## Task brief
Filter the listing below, please, and copy only the lines with the word "svns".
[Supplied material]
-- ==== Sys2Proof/Laws/Packets.lean ====
section
/-!
SUPPORT. What the link layer and the checks do with a packet, said once.
-/
namespace Sys2Proof.Machine

/-- A packet on a link that is down is not seen. -/
theorem arrive_down {s : State} {a : Arrival} (f : State → State) (h : (s.link a.link).up = false) : s.arrive a f = s := by
  simp [State.arrive, h]

/-- The link layer hands an accepted packet on, and acknowledges it (R288). -/
theorem arrive_accepted {s : State} {a : Arrival} (f : State → State) (h : Accepted s a) :
    s.arrive a f = if a.pkt.kind = 10 then heard s a else withCredit s a (f (heard s a)) := by
  obtain ⟨h1, h2, h3, h4⟩ := h
  have h5 : ¬ a.pkt.seq ≠ ((acked s a).link a.link).rxSeq + 1 := fun k => k h4
  exact (if_neg (by simp [h1])).trans ((if_neg (by simp [h2, h3])).trans (if_neg h5))

/-- A packet of a job goes to the link layer unless the commit of its beat is still due (R319). -/
theorem receive_arrive {s : State} {a : Arrival} (f : State → State) (hc : a.pkt.kind = 9 ∨ s.commitDue = false) :
    s.receive a f = s.arrive a (fun s => s.deliver a.link a.pkt f) := by
  unfold State.receive
  rcases hc with hc | hc <;> simp [hc]

theorem receive_accepted {s : State} {a : Arrival} (f : State → State) (h : Accepted s a) (hk : a.pkt.kind ≠ 10)
    (hc : a.pkt.kind = 9 ∨ s.commitDue = false) : s.receive a f = withCredit s a ((heard s a).deliver a.link a.pkt f) := by
  rw [receive_arrive f hc, arrive_accepted _ h, if_neg hk]

/-- A packet of a job that passes every check lands (R317, R318). -/
theorem deliver_land {v : State} {l : Nat} {p : Packet} (f : State → State) (h1 : v.linkDrop l p = none)
    (h2 : v.nextHop (l / 5) (some (v.plan.portOf l)) p = .land) (h3 : p.kind = 9 ∨ v.landOk p = true) : v.deliver l p f = f v := by
  unfold State.deliver
  simp only [h1, h2]
  rcases h3 with h3 | h3
  · rw [if_pos h3]
  · rw [h3]; split <;> rfl

/-- A SYSTEM packet that has reached its package does what it says (R314). -/
theorem receive_system {s : State} {a : Arrival} (f : State → State) (hk : a.pkt.kind = 9) (h : SystemHere s a) :
    s.receive a f = withCredit s a (f (heard s a)) := by
  obtain ⟨h1, h2, h3, h4⟩ := h
  rw [receive_accepted f h1 (by rw [hk]; decide) (.inl hk)]
  rw [deliver_land f _ h4 (.inl hk)]
  unfold State.linkDrop
  have h5 : decide (8 < a.pkt.len.toNat) = false := by simpa using h3
  simp [hk, h2, h5]

end Sys2Proof.Machine
end

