/-- A boot reads the svns of the bundles that it takes, each of 6 bits, and no transition waits any more. -/
theorem goes_boot : s.fuses.Goes s.boot.fuses where
  ctr _ _ := le_refl _
  bounded h c hc := by
    refine ⟨(h c hc).1, ?_⟩
    have hsvn : ∀ x : Option Bundle, x.elim 0 (fun y => y.svn.toNat) ≤ 63 := fun x => by
      cases x with
      | none => exact Nat.zero_le _
      | some y => exact Nat.le_of_lt_succ y.svn.isLt
    match c, hc with
    | 0, _ => exact hsvn _
    | 1, _ => exact hsvn _
    | 2, _ => exact hsvn _
  transitions := le_refl _
  edge h := absurd rfl h

theorem State.fuses_nextPkgPhase (n : Nat) : (s.nextPkgPhase n).fuses = s.fuses := rfl

theorem goes_endPkgPhase (r : PartReset) (o : PhaseObs) : s.fuses.Goes (s.endPkgPhase r o).fuses := by
  unfold State.endPkgPhase
  extract_lets u u7
  have hu : u.fuses = s.fuses := s.fuses_runTo _
  have hgoes : ∀ {t : State}, t.fuses = u.fuses → s.fuses.Goes t.fuses := fun h => (Fuses.Holds.of_eq (h.trans hu)).toGoes
  clear_value u
  split
  · exact hgoes rfl
  · split
    · exact hgoes rfl
    · exact hgoes ((State.fuses_nextPkgPhase _ 3).trans ((State.fuses_powerDown _).trans (u.fuses_closeArchive _ _ _ _)))
    · rw [← hu, State.fuses_nextPkgPhase]
      exact goes_boot u
    · split
      · exact hgoes rfl
      · exact hgoes ((State.fuses_nextPkgPhase _ 5).trans (u.fuses_startLinks _))
    · exact hgoes ((State.fuses_nextPkgPhase _ 6).trans (u.fuses_domains _ true))
    · exact hgoes ((State.fuses_nextPkgPhase _ 7).trans (u.fuses_bringAll o))
    · exact hgoes rfl

theorem goes_pkgPhaseStep (o : PhaseObs) : s.fuses.Goes (pkgPhaseStep o s).fuses := by
  unfold pkgPhaseStep
  split
  · exact (Fuses.Holds.refl _).toGoes
  · exact goes_endPkgPhase s _ o

/-- POWER_ON boots a package whose fuses stand, and whose svns read 0. -/
theorem goes_powerOnStep : s.fuses.Goes (powerOnStep s).fuses := by
  cases hpow : s.power.on || !s.power.mayStart with
  | true => rw [powerOnStep, if_pos hpow]; exact (Fuses.Holds.refl _).toGoes
  | false =>
    rw [Bool.or_eq_false_iff, Bool.not_eq_false'] at hpow
    rw [powerOnStep_of_start hpow.1 hpow.2]
    have hboot := goes_boot (s.powerUp.onLast [0, 1, 2, 3] (fun l => l.begun 4 0 true))
    have hsvn : ∀ c, c < 3 → ({} : StewardSt).svn.getD c 0 ≤ 63 := by decide
    exact ⟨hboot.ctr, fun h => hboot.bounded fun c hc => ⟨(h c hc).1, hsvn c hc⟩, hboot.transitions, hboot.edge⟩

end Boot

/-! ### Rows -/

section Rows
variable {s t : State}

/-- An outcome that is a next state has fuses that `s` may lead to. -/
def GoesOn (s : State) (o : Host.Outcome State Fault Refusal) : Prop := ∀ t, o = .next t → s.fuses.Goes t.fuses

theorem goesOn_next (h : s.fuses.Goes t.fuses) : GoesOn s (.next t) := by
  rintro _ ⟨⟩
  exact h

theorem goesOn_eq (h : t.fuses = s.fuses) : GoesOn s (.next t) := goesOn_next (Fuses.Holds.of_eq h).toGoes

theorem goesOn_formed {ok : Bool} (h : t.fuses = s.fuses) : GoesOn s (formed ok s t) := by
  cases ok with
  | false => exact goesOn_eq rfl
  | true => exact goesOn_eq h

/-- A row of a reset writes all of its step. -/
theorem goesOn_reset (h : s.fuses.Goes t.fuses) : GoesOn s (.next (s.resetFrame t)) := goesOn_next h

theorem goesOn_reset_settle (h : s.fuses.Goes t.fuses) : GoesOn s (.next (s.resetFrame t.settle)) :=
  goesOn_reset (t.fuses_settle ▸ h)

/-- So does a row of the steward, of its own registers. -/
theorem goesOn_steward (h : s.fuses.Goes t.fuses) : GoesOn s (.next (s.stewardFrame t)) := goesOn_next h

end Rows

end Sys2Proof.Machine
end

section
/-!
The rows of the commands: all but those of resets, processors, registers and the steward leave the fuses alone by their frames.
-/
namespace Sys2Proof.Machine

/-! ### Rows that write all of the state (R454 to R461, R475) -/

section Steps
variable {s : State} {f : State → State}

theorem State.fuses_drop (s : State) (h : Nat) (d : Drop) : (s.drop h d).fuses = s.fuses := rfl

theorem State.fuses_deliver (hf : ∀ t : State, (f t).fuses = t.fuses) (s : State) (l : Nat) (p : Packet) : (s.deliver l p f).fuses = s.fuses := by
  unfold State.deliver
  extract_lets h
  split
  · exact s.fuses_drop h _
  · split
    · exact s.fuses_drop h _
    · exact fuses_ite (s.linkWork_sendOn _ _ _ _).fuses_eq (s.fuses_drop h _)
    · exact fuses_ite (hf s) (fuses_ite (hf s) (s.fuses_drop h _))

theorem State.fuses_portGranted (s : State) (l : Nat) (p : Packet) : (s.portGranted l p).fuses = s.fuses := fuses_ite rfl rfl

theorem State.fuses_arrive (hf : ∀ t : State, (f t).fuses = t.fuses) (s : State) (a : Arrival) : (s.arrive a f).fuses = s.fuses := by
  unfold State.arrive
  extract_lets l s1 s2 s3 sent s4
  have h2 : s2.fuses = s.fuses := (s1.linkWork_ackLink _ _).fuses_eq
  have h3 : s3.fuses = s.fuses := (State.fuses_portGranted _ _ _).trans h2
  have h4 : s4.fuses = s.fuses := (hf s3).trans h3
  exact fuses_ite rfl (fuses_ite rfl (fuses_ite h2 (fuses_ite h3 (fuses_ite h4 h4))))

theorem State.fuses_receive (hf : ∀ t : State, (f t).fuses = t.fuses) (s : State) (a : Arrival) : (s.receive a f).fuses = s.fuses :=
  fuses_ite rfl (State.fuses_arrive (fun t => t.fuses_deliver hf _ _) s a)

theorem State.fuses_takeNotice (s : State) (j m : Nat) : (s.takeNotice j m).fuses = s.fuses := by
  unfold State.takeNotice
  extract_lets single fab res s1 s2
  have h2 : s2.fuses = s.fuses := fuses_ite rfl rfl
  clear_value s2
  exact fuses_ite rfl ((State.fuses_afterHub _).trans ((s2.fuses_failNoticed j).trans h2))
[/Supplied material]
## Output below
/-- A boot reads the svns of the bundles that it takes, each of 6 bits, and no transition waits any more. -/
/-- POWER_ON boots a package whose fuses stand, and whose svns read 0. -/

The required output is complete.